Use the PyCO2SYS package to calculate seawater carbon chemistry parameters.

https://pyco2sys.readthedocs.io/en/latest/

In [None]:
c07 = pyco2.sys(df07['ALKALI'], df07['TCARBN'], 1, 2,
               salinity=df07['CTDSAL'], temperature=df07['CTDTMP'], 
                pressure=df07['CTDPRS'])
df07['OmegaA'] = c07['saturation_aragonite']

Create a subset of good data in the upper 10m (near surface).

In [None]:
iisurf07 = ((df07['CTDPRS'] <= 10) &
      (df07['NITRAT_FLAG_W'] == 2) & (df07['PHSPHT_FLAG_W'] == 2)
      & (df07['CTDOXY_FLAG_W'] == 2) & (df07['CTDSAL_FLAG_W'] == 2) 
        & (df07['ALKALI_FLAG_W'] == 2) & (df07['TCARBN_FLAG_W'] == 2))
df07surf = df07[iisurf07]

## One sample t-test - Aragonite Saturation 
For the first example, we'll take a look at a one sample t-test

In [None]:
plt.figure()
plt.boxplot([df07surf['OmegaA']],
            tick_labels=['2007'],showmeans=True,notch=True);
plt.title('$\\Omega_A$ - upper 10m 2007')
plt.plot([0.5,1.5],[1,1],'r--')
plt.ylabel('$\\Omega_A$')
plt.xlabel('region');

Compute the mean:

In [None]:
print(df07surf['OmegaA'].mean())

Conduct a t-test using the stats library:

In [None]:
result = stats.ttest_1samp(df07surf['OmegaA'],1)
print(result)
ci = result.confidence_interval(confidence_level=0.95)
print(ci)

Similarly, use the statsmodels OLS method to fit a linear model to the data:

In [None]:
res = smf.ols(formula="OmegaA ~ 1", data=df07surf).fit()
res.summary()

In [None]:
plt.figure()
plt.boxplot([df07surf['OmegaA']],
            tick_labels=['2007'],showmeans=True,notch=True);
plt.title('$\\Omega_A$ - upper 10m 2007')
plt.plot([0.5,1.5],[1,1],'r--')
plt.plot([0.5,1.5],[ci.high,ci.high], 'b--')
plt.plot([0.5,1.5],[res.params.iloc[0],res.params.iloc[0]], 'b-')
plt.plot([0.5,1.5],[ci.low,ci.low], 'b--')
plt.ylabel('$\\Omega_A$')
plt.xlabel('region');

How the outputs of the above t-test and linear model compare?

## Two sample t-test - Aragonite Saturation

Next, we'll look at a two-sample t-test.
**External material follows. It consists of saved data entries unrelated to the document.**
-- ==== Sys2Proof/Machine/Grids.lean ====
section
/-! DEFINITION. Launch records, their checks, the grids that come of them and when a grid is ready (spec/16 R415-R423; spec/08
R223; spec/14 R382; spec/17 R450, R451). -/
namespace Sys2Proof.Machine

/-! ### Dependences of a record (R420) -/

/-- KIND of a dependence. -/
def depKind (d : Nat) : Nat := fld d 126 2

/-- A dependence whose fields that R420 requires to be zero are zero. -/
def depZeros (d : Nat) : Bool :=
  fld d 67 58 == 0 && (depKind d != 0 || d == 0) && (depKind d != 2 || fld d 24 40 == 0)

/-! ### Reading what a record names -/

/-- A read of the queue engine: bytes, a failure, or a wait. -/
inductive RecordRead where
  | bytes (bs : List Byte)
  | bad
  | wait (w : ReadWait)
  deriving DecidableEq, Repr

/-- For whom a record is read: the crew of a `launch`, or the queue engine under a grid's number. -/
inductive ReadFor where
  | crew (c : Nat)
  | engine (e : Nat)
  deriving DecidableEq, Repr

/-- A read of the live state for a record. A read that faults fails the
check that needs it (log 18). -/
def State.recordRead (s : State) (crew : ReadFor) (asid va n : Nat) : RecordRead :=
  if !inRange va n then .bad
  else match (s.engineRead asid va n).1 with
    | .ok bs => .bytes bs
    | .error (.demand v _) =>
      let refused := match crew with
        | .crew c => ((s.crew? c).bind (·.refused)) == some (v / 65536 * 65536)
        | .engine e => s.engineRefused e asid v
      if refused then .bad else .wait (.driver v)
    | .error (.fenced v) => .wait (.home v)
    | .error _ => .bad

/-- What reading a part of a record comes to: a value, a failed check, a wait. -/
inductive Part (α : Type) where
  | got (x : α)
  | bad
  | wait (w : ReadWait)

/-- The layout record of a card, where it has one. -/
def State.entryRecord (s : State) (crew : ReadFor) (asid : Nat) (c : Card) : Part Nat :=
  match c.recordAt with
  | none => .got 0
  | some va =>
    if va % 64 ≠ 0 then .bad
    else match s.recordRead crew asid va 64 with
      | .bytes bs => .got (bytesToNat bs)
      | .bad => .bad
      | .wait w => .wait w

/-- The n entries of a schedule from entry k, each checked under R374 steps 3 and 4 (R382). -/
def State.schedEntries (s : State) (crew : ReadFor) (asid header : Nat) : Nat → Nat → Part (List (Nat × Nat))
  | _, 0 => .got []
  | k, n + 1 => match s.recordRead crew asid (header + 64 + 128 * k) 128 with
    | .bad => .bad
    | .wait w => .wait w
    | .bytes bs =>
      let c : Card := ⟨bytesToNat bs⟩
      if !c.ok 4 0 then .bad
      else match s.entryRecord crew asid c with
        | .bad => .bad
        | .wait w => .wait w
        | .got r =>
          if c.recordVerdict ⟨r⟩ != .pass then .bad
          else match State.schedEntries s crew asid header (k + 1) n with
            | .got l => .got ((c.bits, r) :: l)
            | x => x

/-- A schedule as read at the launch: its header and entries (R382). -/
def State.readSchedule (s : State) (crew : ReadFor) (asid va : Nat) : Part (Nat × List (Nat × Nat)) :=
  if va = 0 then .got (0, [])
  else if va % 64 ≠ 0 then .bad
  else match s.recordRead crew asid va 64 with
    | .bad => .bad
    | .wait w => .wait w
    | .bytes bs =>
      let h := bytesToNat bs
      let n := fld h 128 9
      if fld h 137 375 ≠ 0 ∨ n = 0 ∨ n > 256 then .bad
      else match s.schedEntries crew asid va 0 n with
        | .got l => .got (h, l)
        | .bad => .bad
        | .wait w => .wait w

/-- The checks of a peloton binding on its own fields (R450, R451). -/
def Binding.fieldsOk (b : Binding) : Bool :=
  fld b 448 576 == 0 && fld b 356 28 == 0 && fld b 331 5 == 0 && fld b 314 6 == 0
  && decide (b.op ≤ 1) && [1, 2, 4].contains b.fmt
  && decide (1 ≤ b.nranks) && decide (b.nranks ≤ 1024) && decide (b.rank < b.nranks) && decide (1 ≤ b.nchunks)
  && decide (b.chunk ≤ 2 ^ 24) && b.chunk % (128 * b.p) == 0 && b.status % 128 == 0

/-- The ranks that a rank sends to (R452). -/
def Binding.partners (b : Binding) : List Nat :=
  dedup (b.phases.map b.from_ ++ (if decide (b.rank < b.p) && decide (b.rank + b.p < b.nranks) then [b.rank + b.p] else []))

/-- The package indexes of some ranks, from the rank table (R450). -/
def State.readRanks (s : State) (crew : ReadFor) (asid : Nat) (b : Binding) : List Nat → Part (List (Nat × Nat))
  | [] => .got []
  | r :: rest => match s.recordRead crew asid (b.peers + 2 * r) 2 with
    | .bad => .bad
    | .wait w => .wait w
    | .bytes es => match State.readRanks s crew asid b rest with
      | .got l => .got ((r, fld (bytesToNat es) 0 10) :: l)
      | x => x

/-- A grid's binding as read at the launch, with the packages of the ranks it sends to; none without one (R450, R451). DESIGN CHOICE
(log 14): the rank table's entries are read with it. -/
def State.readBinding (s : State) (crew : ReadFor) (asid va : Nat) : Part (Option (Binding × List (Nat × Nat))) :=
  if va = 0 then .got none
  else if va % 128 ≠ 0 then .bad
  else match s.recordRead crew asid va 128 with
    | .bad => .bad
    | .wait w => .wait w
    | .bytes bs =>
      let b : Binding := bytesToNat bs
      let window := fld (s.asidBlock asid).cntwin.toNat 16 13
      if !b.fieldsOk || (b.cnten && decide (window < b.cntb + b.nchunks))
        || s.grids.any (fun g => g.status != .complete && g.peloton.any (fun x => x.tag == b.tag)) then .bad
      else match s.recordRead crew asid (b.peers + 2 * b.rank) 2 with
        | .bad => .bad
        | .wait w => .wait w
        | .bytes es =>
          if fld (bytesToNat es) 0 10 != s.links.pkidx then .bad
          else match s.readRanks crew asid b b.partners with
            | .got l => .got (some (b, l))
            | .bad => .bad
            | .wait w => .wait w

/-! ### The checks of a record (R421) -/

/-- REASON 1 to 5, which the record itself shows; 0 where none holds. -/
def LaunchRecord.reason (r : LaunchRecord) : Nat :=
  if !(LaunchRecord.reserved.all (fun f => fld r.bits f.1 f.2 == 0) && (List.range 8).all (fun d => depZeros (r.dep d))) then 1
  else if r.teams = 0 ∨ r.teams % r.cteams ≠ 0 ∨ r.policy ≥ 2 then 2
  else if r.window > 2048 ∨ r.priv > 4096 ∨ r.scratch > 1048576 ∨ r.contribution > 524288
      ∨ r.scratch + r.contribution > 1048576 ∨ r.threads * r.priv > 1048576 then 3
  else if !((List.range 4).all (fun i => match (recordViews r.bits)[i]? with | some v => viewOk i r.window v.base v.stride | none => true)) then 4
  else if r.pool % 64 ≠ 0 ∨ r.save % 128 ≠ 0 ∨ r.compl % 64 ≠ 0 ∨ (r.pool = 0 ∧ r.frames ≠ 0) then 5
  else 0

/-- The capacity of the energy account (R430). -/
def EnergyState.capacity (e : EnergyState) : Nat := e.capusNow * e.limitNow

/-- What the checks of a record come to: the first REASON that holds (R421), or what the grid keeps of it. -/
inductive RecordCheck where
  | refused (reason : Nat)
  | accepted (schedHeader : Nat) (sched : List (Nat × Nat)) (peloton : Option (Binding × List (Nat × Nat)))
  | wait (w : ReadWait)
  deriving DecidableEq, Repr

/-- R421. -/
def State.checkRecord (s : State) (crew : ReadFor) (asid : Nat) (r : LaunchRecord) : RecordCheck :=
  if r.reason ≠ 0 then .refused r.reason
  else match s.readSchedule crew asid r.sched with
    | .bad => .refused 6
    | .wait w => .wait w
    | .got (h, l) => match s.readBinding crew asid r.peloton with
      | .bad => .refused 7
      | .wait w => .wait w
      | .got b =>
        if (List.range 8).any (fun d => depKind (r.dep d) == 3) then .refused 8
        else if r.est > s.energy.capacity then .refused 9
        else .accepted h l b

/-! ### Grids and their dependences (R418, R423) -/

/-- Fields of a queue's descriptor (R415). -/
def Queue.fld (q : Queue) (lo n : Nat) : Nat := Machine.fld q.desc.toNat lo n
def Queue.enabled (q : Queue) : Bool := q.desc.getLsbD 0
def Queue.stopErr (q : Queue) : Bool := q.desc.getLsbD 1
def Queue.slots (q : Queue) : Nat := q.fld 2 4
def Queue.prioMax (q : Queue) : Nat := q.fld 8 6
def Queue.stopped (q : Queue) : Bool := q.desc.getLsbD 31
def Queue.vec (q : Queue) : Nat := q.fld 32 11
def Queue.asid (q : Queue) : Nat := q.fld 48 16
def Queue.base (q : Queue) : Nat := q.fld 64 28

/-- Event number of ring record i of a queue, and of the queue's child grid c (R418). -/
def ringEvent (q i : Nat) : Nat := q * 2 ^ 48 + i % 2 ^ 47
def childEvent (q c : Nat) : Nat := q * 2 ^ 48 + 2 ^ 47 + c % 2 ^ 47

def State.queue (s : State) (q : Nat) : Queue := s.queues.getD q {}
def State.modQueue (s : State) (q : Nat) (f : Queue → Queue) : State := { s with queues := modAt f q s.queues }

/-- What a dependence comes to: met, failed, or still open. -/
inductive DepState where
  | met
  | failed
  | unmet
  deriving DecidableEq, Repr

/-- A dependence of a grid (R423). -/
def State.depState (s : State) (asid d : Nat) : DepState :=
  match depKind d with
  | 1 => match s.events.find? (fun e => e.event == fld d 0 64) with
    | none => .unmet
    | some e => if e.failed && bit d 125 then .failed else .met
  | 2 => if ((s.asidBlock asid).region (fld d 64 3)).pub ≥ fld d 0 24 then .met else .unmet
  | _ => .met

/-- The dependences of a grid together. -/
def State.gridDeps (s : State) (g : Grid) : DepState :=
  let l := (List.range 8).map (fun d => s.depState g.asid (g.rec_.dep d))
  if l.contains .failed then .failed else if l.contains .unmet then .unmet else .met

/-- Whether a grid still waits for its dependences. -/
def Grid.waits (g : Grid) : Bool := g.status == .queued && !g.unchecked && g.ready.isNone && !g.depFailed && g.refused == 0 && g.error.isNone

/-- A time by which every write performed so far, at a home or in a die's L2, is visible on every die: no lease that a home has granted outlasts
it (R260, R261). -/
def State.settledTime (s : State) : Nat :=
  let home := ((List.range 8).map (fun r => s.localTime r + 4)).foldl max 0
  (s.mem.floors.map (·.2)).foldl max ((s.mem.dir.map (·.exp)).foldl max home)

/-- Grids whose dependences have been met become ready, those of one that has failed complete with DEP_FAILED (R423). The threads
of a grid with dependences begin with an edge from all that was performed before it was ready, the writes of what it depends on among
them; those of another grid from a host queue with one from what had been written at the homes by then: the host's writes to the
mailbox window and the values at the homes as its record was read (R290). DEDUCED (log 29): R147 gives these edges no mark. The step
does this after what it runs. -/
def State.refreshReady (s : State) : State :=
  let now := s.ctl.nextId
  let due := s.grids.filter (fun g => g.waits && s.gridDeps g != .unmet)
  -- of grids that become ready together the lower queue number counts as the earlier (R424, R435)
  let order := (List.range 256).flatMap (fun q => (due.filter (fun g => g.queue == q)).map (·.event))
  let after := fun (g : Grid) =>
    if !g.waits then g
    else match s.gridDeps g with
      | .met =>
        let mark :=
          if (List.range 8).any (fun d => depKind (g.rec_.dep d) != 0) then s.settledTime
          else if g.parent.isNone then s.mem.homeVt
          else 0
        { g with ready := some (now + order.idxOf g.event), launchTm := max g.launchTm mark }
      | .failed => { g with depFailed := true }
      | .unmet => g
  if due.isEmpty then s else { s with grids := s.grids.map after, ctl := { s.ctl with nextId := now + order.length } }

/-- The name under which a grid of an event number stands: the number itself, or, while another grid of that number runs (its queue
having been enabled anew), with a number of the model's own above its 64 bits. -/
def State.eventKey (s : State) (e : Nat) : Nat := if (s.grid? e).isSome then e + 2 ^ 64 * s.ctl.nextId else e

/-- A grid joins the queue engine. -/
def State.addGrid (s : State) (g : Grid) : State := { s with grids := s.grids ++ [g] }

end Sys2Proof.Machine
end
Here, we'll create two subsets of our data - one for the south and one for the north.

In [None]:
df07surf = df07surf.assign(is_northern = df07surf['LATITUDE'] > 40.4)

In [None]:
plt.figure()
plt.boxplot([df07surf['OmegaA'][~df07surf['is_northern']],
             df07surf['OmegaA'][df07surf['is_northern']]],
            tick_labels=['south','north'],showmeans=True,notch=True);
plt.title('$\\Omega_A$ - upper 10m 2007')
plt.plot([0.5,2.5],
         [np.mean(df07surf['OmegaA'][~df07surf['is_northern']]),
          np.mean(df07surf['OmegaA'][~df07surf['is_northern']])], 'r--')
plt.ylabel('$\\Omega_A$')
plt.xlabel('region');

In [None]:
# compute the difference in the means
print(np.mean(df07surf['OmegaA'][df07surf['is_northern']])-
      np.mean(df07surf['OmegaA'][~df07surf['is_northern']]))

In [None]:
result = stats.ttest_ind(df07surf['OmegaA'][df07surf['is_northern']],
                         df07surf['OmegaA'][~df07surf['is_northern']])
print(result)

# confidence interval around difference in population means
ci = result.confidence_interval(confidence_level=0.95)
print(ci)

In [None]:
res = smf.ols(formula="OmegaA ~ is_northern", data=df07surf).fit()
res.summary()

## Two sample t-test - Temperature

In the above example, we determined there was no significant difference between the means. How does this same test compare for temperature?

In [None]:
plt.figure()
plt.boxplot([df07surf['CTDTMP'][~df07surf['is_northern']],
             df07surf['CTDTMP'][df07surf['is_northern']]],
            tick_labels=['south','north'],showmeans=True,notch=True);
plt.title('Temperature - upper 10m 2007')
plt.plot([0.5,2.5],
         [np.mean(df07surf['CTDTMP'][~df07surf['is_northern']]),
          np.mean(df07surf['CTDTMP'][~df07surf['is_northern']])], 'r--')
plt.ylabel('[deg C]')
plt.xlabel('region');

In [None]:
# compute the difference in the means
print(np.mean(df07surf['CTDTMP'][df07surf['is_northern']])-
      np.mean(df07surf['CTDTMP'][~df07surf['is_northern']]))

In [None]:
result = stats.ttest_ind(df07surf['CTDTMP'][df07surf['is_northern']],
                df07surf['CTDTMP'][~df07surf['is_northern']])
print(result)

# confidence interval around difference in population means
ci = result.confidence_interval(confidence_level=0.95)
print(ci)

In [None]:
res = smf.ols(formula="CTDTMP ~ is_northern", data=df07surf).fit()
res.summary()